2

When our PODs gets exhausted and could need some scaling up, Kubernetes confuses this exhaustion with death and restarts our POD:s. This has, of course, the opposite effect, the remaining POD:s gets even more load... So here comes my question, can you serve Kubernetes and LB liveness and readiness endpoints with dedicated, non-exhausted, connections?

We have an older system running in Kubernetes, one Apache httpd and one tomcat bundled in each POD. Load balancing is done by Kubernetes between different POD:s, not in httpd. Httpd is running mpm_event+mod_jk and there is an AJP 1.3 connection to the Tomcat. Httpd is also serving some static resources from disc without the Tomcat. When something fails, we quickly run out of AJP threads and HTTPD workers.
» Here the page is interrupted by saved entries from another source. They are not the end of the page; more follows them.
-- ==== Sys2Proof/Machine/Island.lean ====
section
/-! DEFINITION. The island's own ports: I3C, the serial port with Camavarun, and its seconds (18_boundary_signals R581, R582,
19_startup_and_live_update R613–R615, 11_in_field_screening R396). -/
namespace Sys2Proof.Machine

/-- The island runs. -/
def islandUp (s : State) : Bool := s.isl.st != .off

/-! ### I3C (R581) -/

/-- Bytes answered on I3C. -/
def i3cSay (bs : List Byte) (s : State) : State := whenS (islandUp s) (emit (.i3c bs)) s

/-- I3C_PRIVATE_WRITE: OFF_LO, OFF_HI, CTL, and the data of a write. A read is carried out here and answered by the private read. -/
def doI3cWrite (bytes : List Byte) (s : State) : State :=
  match bytes with
  | lo :: hi :: ctl :: data =>
    let o := lo.toNat + 256 * hi.toNat
    let wide := bitAt ctl 0
    let n := if wide then 8 else 4
    if fld ctl 2 6 ≠ 0 then { s with isl := { s.isl with i3cRead := if bitAt ctl 1 then some (2, n, 0) else s.isl.i3cRead } }
    else if bitAt ctl 1 then
      let (st, v, s) := mAccess o wide false 0 s
      { s with isl := { s.isl with i3cRead := some (st, n, v) } }
    else if data.length = n then mPut o wide (ofBytes data) s else s
  | _ => s

/-- I3C_PRIVATE_WRITE. -/
def execI3cPrivateWrite (bytes : List Byte) (s : State) : Host.Outcome State Fault Refusal := .next (whenS (islandUp s) (doI3cWrite bytes) s)

/-- I3C_PRIVATE_READ: STATUS and the data of the read set up last. -/
def doI3cRead (s : State) : State :=
  match s.isl.i3cRead with
  | some (st, n, v) => emit (.i3c (BitVec.ofNat 8 st :: toBytes n v)) { s with isl := { s.isl with i3cRead := none } }
  | none => s

/-- I3C_PRIVATE_READ. -/
def execI3cPrivateRead (s : State) : Host.Outcome State Fault Refusal := .next (whenS (islandUp s) doI3cRead s)

/-- A dynamic address taken, where the target has one or has none as the CCC asks. -/
def takeAddr (has : Bool) (addr : BitVec 7) (s : State) : State :=
  if islandUp s && s.isl.i3cAddr.isSome == has then { s with isl := { s.isl with i3cAddr := some addr.toNat } } else s

/-- The Provisional ID, most significant byte first: MIPI manufacturer code, type selector 1, DIE_ID bits [31:0]. -/
def pidBytes (s : State) : List Byte := (toBytes 6 (pack [(32, s.fuse.dieId.toNat), (1, 1), (15, s.fuse.mipi)])).reverse
/-- The BCR declares no HDR mode and no in-band interrupt. -/
def bcr : Byte := Config.i3cBcr &&& 0xD9

/-- ENTDAA: a target without a dynamic address sends its ID, BCR and DCR and takes one. -/
def doEntdaa (addr : BitVec 7) (s : State) : State :=
  if islandUp s && s.isl.i3cAddr.isNone then takeAddr false addr (i3cSay (pidBytes s ++ [bcr, Config.i3cDcr]) s) else s

/-- ENTDAA. -/
def execEntdaa (addr : BitVec 7) (s : State) : Host.Outcome State Fault Refusal := .next (doEntdaa addr s)
/-- SETDASA: at the static address. -/
def execSetdasa (addr : BitVec 7) (s : State) : Host.Outcome State Fault Refusal := .next (takeAddr false addr s)
/-- SETNEWDA. -/
def execSetnewda (addr : BitVec 7) (s : State) : Host.Outcome State Fault Refusal := .next (takeAddr true addr s)
/-- RSTDAA: back to the static address. -/
def execRstdaa (s : State) : Host.Outcome State Fault Refusal := .next { s with isl := { s.isl with i3cAddr := none } }
/-- GETPID. -/
def execGetpid (s : State) : Host.Outcome State Fault Refusal := .next (i3cSay (pidBytes s) s)
/-- GETBCR. -/
def execGetbcr (s : State) : Host.Outcome State Fault Refusal := .next (i3cSay [bcr] s)
/-- GETDCR. -/
def execGetdcr (s : State) : Host.Outcome State Fault Refusal := .next (i3cSay [Config.i3cDcr] s)
/-- GETSTATUS. -/
def execGetstatus (s : State) : Host.Outcome State Fault Refusal := .next (i3cSay (toBytes 2 Config.i3cStatus.toNat) s)
/-- GETMWL: 16 B. -/
def execGetmwl (s : State) : Host.Outcome State Fault Refusal := .next (i3cSay [0, 16] s)
/-- GETMRL: 16 B. -/
def execGetmrl (s : State) : Host.Outcome State Fault Refusal := .next (i3cSay [0, 16] s)
/-- ENEC: accepted and ignored. -/
def execEnec (s : State) : Host.Outcome State Fault Refusal := .next s
/-- DISEC: accepted and ignored. -/
def execDisec (s : State) : Host.Outcome State Fault Refusal := .next s

/-! ### Camavarun (R582, R613–R615) -/

/-- What a command answers: a status of R343, or 16 for the access error of R47 and 17 for OVERRUN; values; the state after it. -/
abbrev CamAnswer : Type := Nat × List Nat × State

/-- The access error of R47 as an answer. -/
abbrev camAccess : Nat := 16
/-- OVERRUN (R613). -/
abbrev camOverrun : Nat := 17

/-- A line of Camavarun: DENIED below its level, ERR OVERRUN where bytes were lost, else its own answer (R613–R615). -/
def camLine (level : CamLevel) (f : State → CamAnswer) (s : State) : State :=
  if !islandUp s then s
  else
    let s : State := { s with isl := { s.isl with lastInput := s.isl.sec } }
    if s.isl.overrun then emit (.serial false camOverrun []) { s with isl := { s.isl with overrun := false } }
    else if s.isl.level.code < level.code then emit (.serial false stDenied []) s
    else
      let (st, vs, s) := f s
      emit (.serial (st == stOk) st vs) s

/-- A hub-resident access: ERR with the access error while the hub is not up (R47, R615). -/
def camHub (f : State → CamAnswer) (s : State) : CamAnswer :=
  if s.hubUp then f s else (camAccess, [], { s with isl := { s.isl with accErr := true } })

/-- The answer of an M-page access. -/
def camStatus (st : Nat) : Nat := if st = 0 then stOk else if st = 1 then camAccess else stInvalid

/-- A register with an RC field (R14, R615). -/
def hasRc (offset : Nat) : Bool :=
  let o := offset / 8 * 8
  (mFields o).any (fun x => x.acc == .rc) || [0xD08, 0xD20, 0x1B08, 0x1B10, 0x1D08, 0x2008, 0x2100].contains o
    || within 0x1500 0x17FF o || within 0x1A00 0x1AC7 o

/-- RD (R615). -/
def camRd (offset : Nat) (wide : Bool) (s : State) : CamAnswer :=
  let (st, v, s) := mAccess offset wide false 0 s
  (camStatus st, if st = 0 then [v] else [], s)

/-- CAM_RD: OPERATE for a register with an RC field. -/
def execCamRd (offset : Nat) (wide : Bool) (s : State) : Host.Outcome State Fault Refusal :=
  .next (camLine (if hasRc offset then .operate else .view) (camRd offset wide) s)
/-- CAM_WR. -/
def execCamWr (offset : Nat) (wide : Bool) (value : W64) (s : State) : Host.Outcome State Fault Refusal :=
  .next (camLine .operate (fun s =>
    let (st, _, s) := mAccess offset wide true value.toNat s
    (camStatus st, [], s)) s)

/-- The levels of the commands, in the order of R615: HELP, STATE, BAUD, RD, CELLAR, REC, UNLOCK, LOCK; WR, SEV, COMP, SEAL, CPER, POLICY,
HANDOVER; PUT, GATE, TAPPRIV. -/
def camLevels : List CamLevel := List.replicate 8 .view ++ List.replicate 7 .operate ++ List.replicate 3 .service

/-- CAM_HELP: the commands of the current level, by their place in R615. -/
def execCamHelp (s : State) : Host.Outcome State Fault Refusal :=
  .next (camLine .view (fun s => (stOk, (List.range 18).filter (fun i => (camLevels.getD i .service).code ≤ s.isl.level.code), s)) s)
/-- CAM_STATE: block state, M_SEQ_STATUS, ET, QUALITY and the compartments' states; the block state alone while the hub is not up. -/
def execCamState (s : State) : Host.Outcome State Fault Refusal :=
  .next (camLine .view (fun s =>
    if s.hubUp then (stOk, [s.isl.st.code, seqStatus s, s.et, s.rf fQuality] ++ (List.range 16).map (compCode s), s)
    else (camAccess, [s.isl.st.code], { s with isl := { s.isl with accErr := true } })) s)
/-- CAM_BAUD (R582). -/
def execCamBaud (rate : Nat) (s : State) : Host.Outcome State Fault Refusal :=
  .next (camLine .view (fun s => if within 115200 3000000 rate then (stOk, [], { s with isl := { s.isl with baud := rate } }) else (stInvalid, [], s)) s)

/-- CELLAR: 32 B at a time through M_CELLAR_PTR; a failed read ends SUSPECT. -/
def camCellar (addr count : Nat) (s : State) : CamAnswer :=
  if !within 1 256 count || addr + count > 0x4000000 then (stInvalid, [], s)
  else
    let first := addr / 32
    let s := foldS (List.range ((addr + count - 1) / 32 + 1 - first)) (fun k t => doCellarRead (32 * (first + k)) t) s
    if s.recd.cellarAbsent then (stSuspect, [], s) else (stOk, (cellarBytes s addr count).map (fun b => b.toNat), s)

/-- CAM_CELLAR. -/
def execCamCellar (addr count : Nat) (s : State) : Host.Outcome State Fault Refusal := .next (camLine .view (camCellar addr count) s)

/-- The n newest records of the cellar log, in RSEQ order. -/
def logRecords (s : State) (n : Nat) : List Nat :=
  ((List.range (min n s.recd.flushed)).reverse.map (fun k => s.recd.flushed - k)).filterMap (fun q =>
    let v := ofBytes (cellarBytes s (logAddr q) 64)
    if nfld v 64 64 = q then some v else none)

/-- REC n: from the ring, or from the cellar log while the hub is down. -/
def camRec (n : Nat) (s : State) : CamAnswer :=
  if !within 1 64 n then (stInvalid, [], s)
  else (stOk, if s.hubUp then (newestRecords s (s.recd.rseq - n)).map (fun e => e.2.toNat) else logRecords s n, s)

/-- CAM_REC. -/
def execCamRec (n : Nat) (s : State) : Host.Outcome State Fault Refusal := .next (camLine .view (camRec n) s)

/-- An unlock attempt fails: TOKEN_DENIED, at once or when the hub is up (R614). -/
def denyToken (s : State) : State :=
  if s.hubUp then raiseIsland Kind.tokenDenied dieLoc 0 s else { s with isl := { s.isl with deniedOwed := s.isl.deniedOwed + 1 } }

/-- A token entered against the NONCE printed last, which it uses up (R610, R614). -/
def tryToken (tok : BitVec 2048) (s : State) : CamAnswer :=
  let bs := toBytes 256 tok.toNat
  let key := (bs.drop 64).take 96
  let slot := fld tok 32 2
  let want := s.isl.nonce.map (fun n => n.toNat)
  let s : State := { s with isl := { s.isl with nonce := none } }
  if fld tok 0 32 ≠ 0x4B4C4E55 || !within 1 2 (fld tok 34 2) || fld tok 36 28 ≠ 0 || fld tok 192 320 ≠ 0 then (stInvalid, [], s)
  else if want ≠ some (fld tok 128 64) || fld tok 64 64 ≠ s.fuse.dieId.toNat || !fuseAccepts s slot key
      || !ecdsaP384 (BitVec.ofNat 768 (ofBytes key)) (bs.take 160) (BitVec.ofNat 768 (fld tok 1280 768)) then (stDenied, [], denyToken s)
  else (stOk, [], { s with isl := { s.isl with level := if fld tok 34 2 = 1 then .operate else .service } })

/-- UNLOCK: a fresh NONCE is printed, a free value (log entry 7); the token entered then is checked. -/
def camUnlock (token : Option (BitVec 2048)) (s : State) : CamAnswer :=
  match token with
  | none =>
    let (n, s) := takeFree s
    (stOk, [n.toNat], { s with isl := { s.isl with nonce := some n, nonces := s.isl.nonces + 1 } })
  | some t => tryToken t s

/-- CAM_UNLOCK. -/
def execCamUnlock (token : Option (BitVec 2048)) (s : State) : Host.Outcome State Fault Refusal := .next (camLine .view (camUnlock token) s)
/-- CAM_LOCK. -/
def execCamLock (s : State) : Host.Outcome State Fault Refusal :=
  .next (camLine .view (fun s => (stOk, [], { s with isl := { s.isl with level := .view } })) s)

/-- SEV: through M_SEV (R276, R555). -/
def camSev (cls kind : Nat) (entry : Option (BitVec 8)) (s : State) : CamAnswer :=
  let s := (s.setRf fSevKind kind).setRf fSevClass cls
  match entry with
  | none =>
    let s := doSev false s
    (stOk, [s.rf fSevEntry], s)
  | some e =>
    let good := (writeSev (cls % 8) (kind % 4096) e.toNat s).1
    (if good then stOk else stInvalid, [], doSev true (s.setRf fSevEntry e.toNat))

/-- CAM_SEV. -/
def execCamSev (cls kind : Nat) (entry : Option (BitVec 8)) (s : State) : Host.Outcome State Fault Refusal :=
  .next (camLine .operate (camHub (camSev cls kind entry)) s)

/-- COMP: a refused OPEN or CLOSE answers DENIED (R599, R600). -/
def camComp (c : Nat) (close : Bool) (s : State) : CamAnswer :=
  if c > 15 then (stInvalid, [], s)
  else
    let shut (t : State) : Bool := (t.comp c).st == .closed
    let t := if close then doCompClose c s else doCompOpen c s
    (if shut s != shut t then stOk else stDenied, [], t)

/-- CAM_COMP. -/
def execCamComp (c : Nat) (close : Bool) (s : State) : Host.Outcome State Fault Refusal := .next (camLine .operate (camHub (camComp c close)) s)
/-- CAM_SEAL (R601). -/
def execCamSeal (s : State) : Host.Outcome State Fault Refusal :=
  .next (camLine .operate (camHub (fun s =>
    let t := doSealRequest 0 s
    (if t.isl.st == .drain && s.isl.st != .drain then stOk else stDenied, [], t))) s)
/-- CAM_CPER: the head record is printed and popped (R395). -/
def execCamCper (s : State) : Host.Outcome State Fault Refusal :=
  .next (camLine .operate (camHub (fun s => match s.recd.cper with
    | r :: _ => (stOk, [r.toNat], doCperPop s)
    | [] => (stEmpty, [], s))) s)

/-- A message sent through M_GATE_TX; its RESPONSE, where it has come, is printed and released, and is left to M_GATE_RX where it comes
later (R557). -/
def camGate (code : Nat) (body : Nat) (s : State) : CamAnswer :=
  if s.isl.gateBusy || s.isl.gateValid then (stQuota, [], { s with isl := { s.isl with gateErr := 2 } })
  else
    let s := gateSend { s with isl := { s.isl with gateTx := BitVec.ofNat 512 (pack [(16, code), (16, 0), (32, 0), (448, body)]) } }
    if s.isl.gateValid then (fld s.isl.gateRx 32 4, [fld s.isl.gateRx 64 448], gatePop s) else (stOk, [], s)

/-- CAM_POLICY: 32 B read, or the data written (R529, R556). -/
def execCamPolicy (offset : Nat) (data : Option (List Byte)) (s : State) : Host.Outcome State Fault Refusal :=
  .next (camLine .operate (camHub (match data with
    | none => camGate 0x11 (pack [(32, offset), (32, 32)])
    | some bs => camGate 0x10 (pack [(32, offset), (32, bs.length), (256, ofBytes bs)]))) s)
/-- CAM_HANDOVER (R607). -/
def execCamHandover (s : State) : Host.Outcome State Fault Refusal := .next (camLine .operate (camHub (camGate 0x41 0)) s)
/-- CAM_GATE: codes 0x0020–0x0041. -/
def execCamGate (code : Nat) (body : BitVec 448) (s : State) : Host.Outcome State Fault Refusal :=
  .next (camLine .service (camHub (fun s => if within 0x20 0x41 code then camGate code body.toNat s else (stInvalid, [], s))) s)

/-- PUT: words from a byte offset of banks 42–47, through M_BANK_PTR and M_BANK_DATA (R428). -/
def camPut (bank offset : Nat) (words : List W256) (s : State) : CamAnswer :=
  if !within 42 47 bank || offset % 32 ≠ 0 || offset / 32 + words.length > 16384 then (stInvalid, [], s)
  else
    let s := foldS words.zipIdx (fun w t => doBankWrite
      { t with bnk := { t.bnk with ptrBank := bank, ptrWord := offset / 32 + w.2, data := w.1 } }) { s with bnk := { s.bnk with ptrErr := 0 } }
    (if s.bnk.ptrErr = 0 then stOk else stDenied, [], s)

/-- CAM_PUT. -/
def execCamPut (bank offset : Nat) (words : List W256) (s : State) : Host.Outcome State Fault Refusal :=
  .next (camLine .service (camHub (camPut bank offset words)) s)
/-- CAM_TAPPRIV (R371). -/
def execCamTappriv (on : Bool) (s : State) : Host.Outcome State Fault Refusal :=
  .next (camLine .service (fun s => (stOk, [], { s with isl := { s.isl with priv := on } })) s)

/-- CAM_IDLE_TIMEOUT (R614): 600 s without input. -/
def execCamIdleTimeout (s : State) : Host.Outcome State Fault Refusal :=
  .next (if islandUp s && decide (s.isl.sec ≥ s.isl.lastInput + 600) then { s with isl := { s.isl with level := .view } } else s)
/-- SERIAL_BREAK (R582). -/
def execSerialBreak (s : State) : Host.Outcome State Fault Refusal := .next { s with isl := { s.isl with baud := 115200 } }
/-- ISL_SECOND (R396). -/
def execIslSecond (s : State) : Host.Outcome State Fault Refusal :=
  .next (if islandUp s then
    { s with isl := { s.isl with sec := (s.isl.sec + 1) % 2 ^ 48, wall := if s.isl.wall = 0 then 0 else (s.isl.wall + 1) % 2 ^ 64 } } else s)

end Sys2Proof.Machine
end

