-- ==== Sys2Proof/Machine/Vote.lean ====
section
/-! DEFINITION. The arbiter's vote, the verdict at every die, and what follows an expulsion (06_weight_digests R219–R234). -/
namespace Sys2Proof.Machine

def State.arb (s : State) (c : Nat) : Arb := Tbl.get s.dig.arbs c Arb.reset
def updArb (c : Nat) (f : Arb → Arb) (s : State) : State := { s with dig := { s.dig with arbs := s.dig.arbs.upd c Arb.reset f } }

/-! ### The decision (R220, R221) -/

/-- CODE of a verdict (R222). -/
abbrev vAgree : Nat := 1
abbrev vExpel : Nat := 2
abbrev vSplit : Nat := 3
abbrev vNovote : Nat := 4
abbrev vCertified : Nat := 5
abbrev vCertFail : Nat := 6
abbrev vRestored : Nat := 7
abbrev vRestoreFail : Nat := 8
abbrev vReadmit : Nat := 9
abbrev vReseedFail : Nat := 10

/-- A replica of which no part has come. -/
def RepPart.none : RepPart := ⟨0, 0, 0, 0, []⟩

/-- One die's part added (R220). -/
def RepPart.add (p : RepPart) (src kc flags l0 l1 : Nat) : RepPart :=
  ⟨p.lane0 ^^^ l0, p.lane1 ^^^ l1, p.count + 1, p.flags ||| flags, p.kcvs ++ [(src, kc)]⟩

/-- A replica is complete (R220); a DIES entry of 0 names no replica. -/
def repComplete (v : BitVec 512) (r : Nat) (p : RepPart) : Bool := decide (voteDies v r ≠ 0 ∧ p.count ≥ voteDies v r)

/-- The KCV of the majority of the dies that sent parts (R220). -/
def majorKcv (l : List (Nat × Nat)) : Option Nat :=
  (l.find? (fun a => decide (2 * (l.filter (fun b => b.2 == a.2)).length > l.length))).map (fun a => a.2)

/-- A replica's dies disagree on KCV, or theirs is not that of the majority (R220). -/
def kcvBad (m : Option Nat) (p : RepPart) : Bool :=
  match p.kcvs with
  | [] => false
  | a :: r => r.any (fun b => b.2 != a.2) || (match m with
    | some x => p.kcvs.any (fun b => b.2 != x)
    | none => false)

/-- What a vote decides: CODE, majority group, expelled, absent, and the absent runs (R221). -/
structure Decision where
  code : Nat
  group : List Nat
  expel : List Nat
  absent : List Nat
  runs : Tbl Nat
deriving DecidableEq, Repr

/-- The procedure decide of R221 over the lanes of the replicas: index, lanes, BLAZED, for those cast. -/
def decideVote (replicas limit : Nat) (cast : List (Nat × W128 × Bool)) (runs : Tbl Nat) : Decision :=
  let ids := cast.map (fun x => x.1)
  let absent := (List.range replicas).filter (fun r => !ids.contains r)
  let need := replicas / 2 + 1
  if cast.length < need then ⟨vNovote, [], [], absent, runs⟩
  else
    let groupOf (x : Nat × W128 × Bool) : List Nat :=
      if x.2.2 then [x.1] else (cast.filter (fun y => !y.2.2 && y.2.1 == x.2.1)).map (fun y => y.1)
    match (cast.map groupOf).find? (fun g => decide (g.length ≥ need)) with
    | none => ⟨vSplit, [], [], absent, runs⟩
    | some g =>
      let runs := absent.foldl (fun (t : Tbl Nat) r => t.upd r 0 (· + 1)) runs
      let expel := (List.range replicas).filter (fun r => (ids.contains r && !g.contains r) || (absent.contains r && decide (Tbl.get runs r 0 ≥ limit)))
      let runs := g.foldl (fun (t : Tbl Nat) r => t.put r 0) runs
      ⟨if expel.isEmpty then vAgree else vExpel, g, expel, absent, runs⟩

/-- A mask of replicas. -/
def repMask (l : List Nat) : Nat := (List.range 16).foldl (fun m r => m + if l.contains r then 2 ^ r else 0) 0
Basically what we see is this:

  1. The application fails to connect to some resource. Some network, Memcached, DB or other service starts to time out. Waiting on timeouts causes threads to be very long-lived and we run out of them quickly.
  2. Readiness/Liveness probs do not respond in time, Kubernetes restarts the POD (or, after we removed the liveness probe, the LB that uses readiness removes them from load balancing, having basically the same effect).
  3. Root cause problem is solved (somehow), but now there are too few (on non) POD:s left in Load balancing. When a POD gets back, it's hit by all the traffic, gets exhausted, and are removed from LB since it's too slow on the readiness probe again.
  4. We now find it very difficult to get out of this state... (So far it happened twice, and we basically had to cut off all traffic on Cloudflare WAF until enough POD:s were restarted/in Loadbalancing...)

My idea of a solution:

I think I can open a prioritised fastlane from httpd->tomcat for the liveness and readiness endpoints, see below. But, can I somehow dedicate workers in httpd (mpm_event) to these endpoints? Else, when I run out of httpd workers, my fast lane will not offer any help I guess. Or any other ideas about how to ensure that we always can serve liveness/readiness as long as the tomcat is alive, even when it is exhausted?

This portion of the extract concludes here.